DGB-Anhörung zur Rentenreform: Ältere Beschäftigte sind selten
Beim gestrigen Aktionstag des DGB gegen die Rente mit 67 in Berlin waren Demonstrierende sowie die Referenten auf dem Podium einer Meinung: »Keiner kann bis 67 arbeiten, es geht hier nur um Rentenkürzungen.«Während im Bundestag die Anhörung zur Rentenreform lief, präsentierten die angereisten Gewerkschafter auf der Straße Plakate mit 50 000 Unterschriften gegen die geplante Gesetzesänderung. Die Hoffnungen, die Regierung noch umstimmen zu können, waren trotz allem nicht besonders groß. »Ich gehe davon aus, dass sie das in ihrer Ignoranz einfach durchziehen«, erklärte Klaus Wiesehügel, Vorsitzender der IG Bau in Bezug auf die Bundesregierung. »Die Rente mit 67 ist sozial ungerecht und bringt nichts - außer den Unmut der Bevölkerung weiter zu schüren«, so der DGB-Vorsitzende Michael Sommer. Wiesehügel meinte, dass 73 Prozent der deutschen Bevölkerung nicht mit den Rentenreformplänen einverstanden seien.

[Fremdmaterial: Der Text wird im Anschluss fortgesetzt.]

/-! ## The loops (R199) -/

/-- Where the next outer iteration begins, with the first section that has instructions; after the last, the OEPI section. Body
index, outer index (OUTER in the OEPI section), inner index. -/
def VDesc.startOuter (d : VDesc) (o : Nat) : Nat × Nat × Nat :=
  let b2 := d.opro + d.pro
  let b4 := d.bodyLen - d.oepi
  let fin := (b4, d.outer, d.inner - 1)
  if d.outer ≤ o then fin
  else if 0 < d.pro then (d.opro, o, 0)
  else if 0 < d.mainLen then (b2, o, 0)
  else if 0 < d.epi then (b2, o, d.inner - 1)
  else fin

/-- The first place of a body. -/
def VDesc.start (d : VDesc) : Nat × Nat × Nat := if 0 < d.opro then (0, 0, 0) else d.startOuter 0

/-- The place after an instruction. -/
def VDesc.next (d : VDesc) (pos o i : Nat) : Nat × Nat × Nat :=
  let b2 := d.opro + d.pro
  let b3 := b2 + d.mainLen
  if d.outer ≤ o then (pos + 1, o, i)
  else if pos < d.opro then (if pos + 1 < d.opro then (pos + 1, o, i) else d.startOuter 0)
  else if pos < b2 then
    if pos + 1 < b2 then (pos + 1, o, i)
    else if 0 < d.mainLen then (b2, o, 0)
    else if 0 < d.epi then (b3, o, d.inner - 1)
    else d.startOuter (o + 1)
  else if pos < b3 then
    if pos + 1 < b3 then (pos + 1, o, i)
    else if d.inner ≤ i + 1 then (if 0 < d.epi then (b3, o, i) else d.startOuter (o + 1))
    else (b2, o, i + 1)
  else if pos + 1 < b3 + d.epi then (pos + 1, o, i)
  else d.startOuter (o + 1)

/-- The outer index of an instruction: the last one's in the OEPI section. -/
def VEngine.oIdx (v : VEngine) (d : VDesc) : Nat := min v.outer (d.outer - 1)

/-- n of R207: the iteration's number. -/
def VEngine.iter (v : VEngine) (d : VDesc) : Nat := v.oIdx d * d.inner + v.inner

/-- The engine moves to the next instruction; cursors start anew with each outer iteration (R210); after a trap it stops at the
end of the iteration (R212). -/
def VEngine.advance (v : VEngine) (d : VDesc) : VEngine :=
  let (p, o, i) := d.next v.pos v.outer v.inner
  let fresh := o != v.outer
  let ended := decide (d.outer ≤ o) && decide (d.bodyLen ≤ p)
  { v with pos := p, outer := o, inner := i, finished := ended,
           stopped := v.stopped || (!v.traps.isEmpty && !ended && (fresh || i != v.inner || (decide (v.pos < d.opro) && decide (d.opro ≤ p)))),
           cursors := if fresh then List.replicate 8 0 else v.cursors,
           fbBytes := if fresh then List.replicate 8 0 else v.fbBytes }

/-! ## Words (R202) -/

/-- Bits [63:43] of an instruction. -/
def vHead (opc ty vd : Nat) (p : Pred) : Nat :=
  put opc 56 + put ty 53 + put vd 48 + put (b2n p.men) 47 + put p.ms 44 + put (b2n p.zm) 43

/-- The predicate of an instruction of each class. -/
def predR (f : RFields) : Pred := ⟨f.men, f.ms.val, f.zm⟩
def predI (f : IFields) : Pred := ⟨f.men, f.ms.val, f.zm⟩
def predM (f : MFields) : Pred := ⟨f.men, f.ms.val, f.zm⟩
def predT (f : TFields) : Pred := ⟨f.men, f.ms.val, f.zm⟩

/-- The word of a class R instruction. -/
def wordR (opc : Nat) (f : RFields) : Word :=
  word (vHead opc f.type.val f.vd.val (predR f) + put f.va.val 38 + put f.vb.val 33 + put f.vc.val 28 + put (b2n f.sr) 27 +
    put f.xf.val 24 + put (b2n f.ba) 23 + put f.lane.val 14 + put (b2n f.half) 13)

/-- The word of a class I instruction. -/
def wordI (opc : Nat) (f : IFields) : Word := word (vHead opc f.type.val f.vd.val (predI f) + f.imm.toNat)

/-- The word of a class M instruction; a store has no VD. -/
def wordM (opc : Nat) (f : MFields) : Word :=
  word (vHead opc f.type.val f.vd.val (predM f) + put f.va.val 38 + put f.as.val 35 + put f.off.toNat 19 + put f.xf.val 16)

/-- The word of a class T instruction, whose TYPE is W. -/
def wordT (opc : Nat) (f : TFields) : Word :=
  word (vHead opc 3 f.vd.val (predT f) + put f.va.val 38 + put f.eng.val 35 + put f.tile.val 32 + put f.row.val 25 +
    put (b2n f.c) 24)

/-! ## Running an instruction -/

/-- A NaN event of an element (R212): element number, cause, VA and VB codes, the destination before in AF42. -/
structure VEv where
  elem : Nat
  cause : Nat
  a : Nat
  b : Nat
  before : Nat
  deriving DecidableEq, Repr

/-- What an instruction comes to: it waits, an isolation fault of a mark or of a tile's owner (R195, R86), an uncorrectable
value read under a mark (R128), or its effect with the result's mark and its NaN events. -/
inductive VEnd where
  | wait
  | iso (tag : BitVec 16)
  | tile
  | bad (m : Mark)
  | ok (s : State) (v : VEngine) (evs : List VEv) (mark : Mark)

/-- An instruction goes on when its operands' marks allow it (R195), with the result's mark. -/
def withMarks (owner : Nat) (ms : List Mark) (k : Mark → VEnd) : VEnd :=
  match joinMarks owner ms with
  | some m => k m
  | none => .iso (((ms.find? fun m => m != Mark.neutral).map Mark.tag).getD 0xffff)

/-- The engine of a cluster while it holds a descriptor. -/
def State.vengine? (s : State) (u : VUnit) : Option VEngine := s.vengines.find? fun v => v.u == u && !v.desc.isEmpty
def State.setVEngine (s : State) (v : VEngine) : State :=
  { s with vengines := updFirst (fun x => x.u == v.u) (fun _ => v) s.vengines }

/-- The program of the job that an engine works for. -/
def State.vprogram? (s : State) (v : VEngine) : Option ProgramImage :=
  match s.job? (descStream v.desc) v.jobSeq, s.stream? (descStream v.desc).val with
  | some j, some x => (s.program? x.cab j.program).map Program.image
  | _, _ => none

/-- The instruction at which an engine stands: of the library body that it runs (R220), or of the program's text; none for the
serving stream, whose text the shelf program holds. -/
def State.textWord? (s : State) (v : VEngine) : Option Word :=
  if !v.body.isEmpty then v.body[v.pos]?
  else (s.vprogram? v).bind fun p => p.text[(vdesc v.desc).bodyStart + v.pos]?

/-- An engine runs an instruction: it holds a descriptor, has not finished or stopped, and stands at that word. -/
def State.vReady (s : State) (u : VUnit) (w : Word) : Option VEngine :=
  match s.vengine? u with
  | none => none
  | some v =>
    if v.finished || v.stopped || !(s.die u.die).inService || s.scopeHolds u.die u.cl || !vFormOk w then none
    else match s.textWord? v with
      | some x => if x = w then some v else none
      | none => some v

/-- What a store replaced put back. -/
def State.putBack (s : State) (v : VEngine) : Replaced → State
  | .rows au bytes marks =>
    s.modCluster v.u.die v.u.cl fun x =>
      { x with rowMem := x.rowMem.write (4096 * au) bytes,
               unitTags := marks.zipIdx.foldl (fun l m => putMark (64 * au + m.2) m.1 l) x.unitTags }
  | .tensor h off bytes marks =>
    s.modTensor (descStream v.desc) h v.u.die fun t =>
      { t with data := t.data.write off bytes, marks := marks.foldl (fun l m => putMark m.1 m.2 l) t.marks }
  | .prog h data =>
    let fix : TensorInfo → TensorInfo := fun y => if y.handle == h then { y with data := data } else y
    let hit : Program → Bool := fun q => some q.image == s.vprogram? v
    { s with programs := updFirst hit (fun q => { q with image := { q.image with tensors := q.image.tensors.map fix } }) s.programs }
  | .tile t => s.setTile t

/-- The vector engines that run a descriptor on a die. -/
def VEngine.isOp (v : VEngine) (die : Die) (st : Fin 4096) (q : BitVec 32) (op : BitVec 20) : Bool :=
  v.u.die == die && v.holds st q && v.opIndex == op

/-- The engines that run an engine's descriptor stop, in every cluster, and what its stores replaced is put back: its results are
withheld (R195). -/
def State.vWithhold (s : State) (v : VEngine) : State :=
  let mine := s.vengines.filter fun x => x.isOp v.u.die (descStream v.desc) v.jobSeq v.opIndex
  let s := mine.foldl (fun (s : State) x => x.undo.foldl (fun (s : State) r => s.putBack x r) s) s
  let halt : VEngine → VEngine := fun x =>
    if x.isOp v.u.die (descStream v.desc) v.jobSeq v.opIndex then { x with stopped := true, isolation := true, undo := [] } else x
  { s with vengines := s.vengines.map halt }

/-- The rows that a vector descriptor of the serving stream works on, those of the clusters it names, are seated again in the
die's next pass. -/
def State.vReseat (s : State) (v : VEngine) : State :=
  if (s.job? (descStream v.desc) v.jobSeq).isSome then s
  else
    let mask := (vdesc v.desc).clusterMask
    let upd : Pass → Pass := fun p =>
      { p with unseated := (p.unseated ++ (p.rows.zipIdx.filter fun r => mask.testBit r.1.cluster).map Prod.snd).dedup }
    s.modDie v.u.die fun y => { y with pass := y.pass.map upd }

/-- An isolation fault (R86, R195): the descriptor stops, its results are withheld, its job ends with a code. -/
def State.vIsolate (s : State) (v : VEngine) (code : Nat) : State :=
  ((s.vWithhold v).vReseat v).stopJob (descStream v.desc) v.jobSeq code []

/-- The work of an engine, for reports. -/
def VEngine.touch (v : VEngine) (tag : BitVec 16) : Touch :=
  { stream := descStream v.desc, jobSeq := v.jobSeq, opIndex := v.opIndex, rowTag := tag, request := none, run := none }

/-- The owners of rows of a cluster's seating that carry a mark (R173, R194). -/
def State.markScopes (s : State) (u : VUnit) (m : Mark) : List (Option Nat × Option (BitVec 32)) :=
  match (s.die u.die).pass, s.logicalOf u.die u.cl with
  | some p, some l => ((p.rows.filter fun r =>
      r.cluster == l && r.tag == m.tag && s.gloveSlot u.die u.cl r.glove == m.slot).map fun r => (r.request, r.run)).dedup
  | _, _ => []

/-- The scopes of an event (R173): the stream, or in the serving stream the owners of rows with the mark. -/
def State.vScopes (s : State) (v : VEngine) (m : Mark) : List (Option Nat × Option (BitVec 32)) :=
  if (s.job? (descStream v.desc) v.jobSeq).isSome then [(none, none)] else s.markScopes v.u m

/-- The format code of a vector type in a trap record (R212); 15 for I32 and I16, which have none. -/
def vFmtCode (ty : Nat) : Nat := match ty with | 0 => 0 | 1 => 1 | 2 => 2 | 3 => 12 | 6 => 11 | _ => 15

/-- The trap record of a vector engine's event (R212); `src` is the source type. -/
def State.vRecord (s : State) (v : VEngine) (ty src : Nat) (m : Mark) (e : VEv) : List Word :=
  let d := vdesc v.desc
  [word (put v.jobSeq.toNat 32 + put d.stream 20 + v.opIndex.toNat),
   word (put v.u.die.val 60 + put ((s.logicalOf v.u.die v.u.cl).getD 0) 56 + put e.elem 41 + put v.pos 21),
   word (put (v.iter d % 2 ^ 20) 44 + put (vFmtCode src) 40 + put (vFmtCode src) 36 + put (vFmtCode ty) 32 + put e.cause 24),
   word s.now, word (put d.seq 40 + put m.tag.toNat 24), word (put (e.a % 2 ^ 32) 32 + e.b % 2 ^ 32), word e.before, 0]

/-- The traps of an instruction's NaN events, one a scope (R174, R175). -/
def State.vTraps (s : State) (v : VEngine) (ty src : Nat) (m : Mark) (evs : List VEv) : List Trap :=
  if !(vdesc v.desc).sent then []
  else (evs.flatMap fun e => (s.vScopes v m).map fun k =>
    ({ request := k.1, run := k.2, record := s.vRecord v ty src m e, more := 0 } : Trap)).foldl addTrap []

/-- An uncorrectable value read by an engine (R128, R353): a job ends; in the serving stream the request or the run's step whose
values it reads is lost, as for its key-value cache and its saved activations. -/
def State.vLose (s : State) (v : VEngine) (m : Mark) : State :=
  if (s.job? (descStream v.desc) v.jobSeq).isSome then
    (s.setVEngine { v with stopped := true }).stopJob (descStream v.desc) v.jobSeq Code.dataUncorrectable []
  else
    (s.vScopes v m).foldl (fun (s : State) k => match k.1, k.2 with
      | some i, _ => s.endRequest i Code.dataUncorrectable
      | none, some id => s.loseStep id
      | none, none => s) ((s.setVEngine { v with stopped := true }).vReseat v)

Mit einer öffentlichen Anhörung von Betriebsräten machte der DGB deutlich, dass ältere Arbeitnehmerinnen und Arbeitnehmer schon heute in den Betrieben die Minderheit bilden. Bei der Post seien nur etwa ein Prozent der Kollegen über 60, so der Betriebsrat Siegfried Gelzleichter. »Es gibt gar keine Möglichkeit mehr, bis 65 zu arbeiten.« Rolf Wiegand, stellvertretender Vorsitzender des Gesamtbetriebsrats der Berliner Stadtreinigung, vertrat die Auffassung, dass die körperlich harte Arbeit in seiner Branche schon jetzt nur wenige bis zum regulären Rentenalter durchhielten. Viele hätten ihre Gesundheit durch die Frührente gerettet.
Zu seiner alternativen Anhörung hatte der DGB auch Ernst Kistler, Leiter des Instituts für Empirische Sozialforschung, und Simone Leiber vom Wirtschafts- und Sozialwissenschaftlichen Institut der Hans-Böckler-Stiftung eingeladen. Kistler erklärte, für eine längere Lebensarbeitszeit müssten eine Reihe von Voraussetzungen erfüllt werden, darunter die Gesundheit der Arbeitnehmer sowie ihre fortlaufende Weiterbildung und Motivation. Außerdem müssten die entsprechenden Arbeitsplätze für diese Menschen überhaupt vorhanden sein. Keine dieser Voraussetzungen sah Kistler derzeit als erfüllt an. Leiber machte auf den Unterschied aufmerksam, den die geplante Rentenregelung für Männer und Frauen bedeuten würde.
Von Seiten der Bundesregierung ist geplant, dass die Beitragszahler nach 45 Beitragsjahren ihre volle Rente erhalten sollen, unabhängig davon, ob sie das 67. Lebensjahr vollendet hätten. Laut Leiber können aber derzeit nur 30 Prozent der Männer und fünf Prozent der Frauen diese Beitragszeit aufweisen.
Sollte die Rentenreform in der geplanten Weise verabschiedet werden, müssten spezielle Arbeitsbedingungen für Ältere geschaffen werden, so die Podiumsteilnehmer. »Wir brauchen tarifvertragliche Regelungen, wie altersgerechtes Arbeiten aussehen kann«, sagte Siegfried Geltzleichter. »Wir müssen dafür sorgen, dass Menschen gesund und kompetent alt werden«, betonte Kistler. Notfalls müssten Betriebe zu entsprechenden Maßnahmen gezwungen werden. Laut Kistler werde in 20 Jahren ein Drittel der Arbeitnehmer zwischen 55 und 64 Jahren alt sein. Im Allgemeinen gab sich die Gewerkschaftsspitze kämpferisch. »Das Grundübel bleibt, dass wir bis 67 arbeiten sollen und nicht können«, so Michael Sommer. Er kündigte an, die Rentenreform zum Thema für die Bundestagswahl 2009 zu machen. Ver.di-Chef Frank Brsirske sagte, die Auseinandersetzung um die Rente mit 67 werde in den nächsten Tagen und Wochen weiter geführt.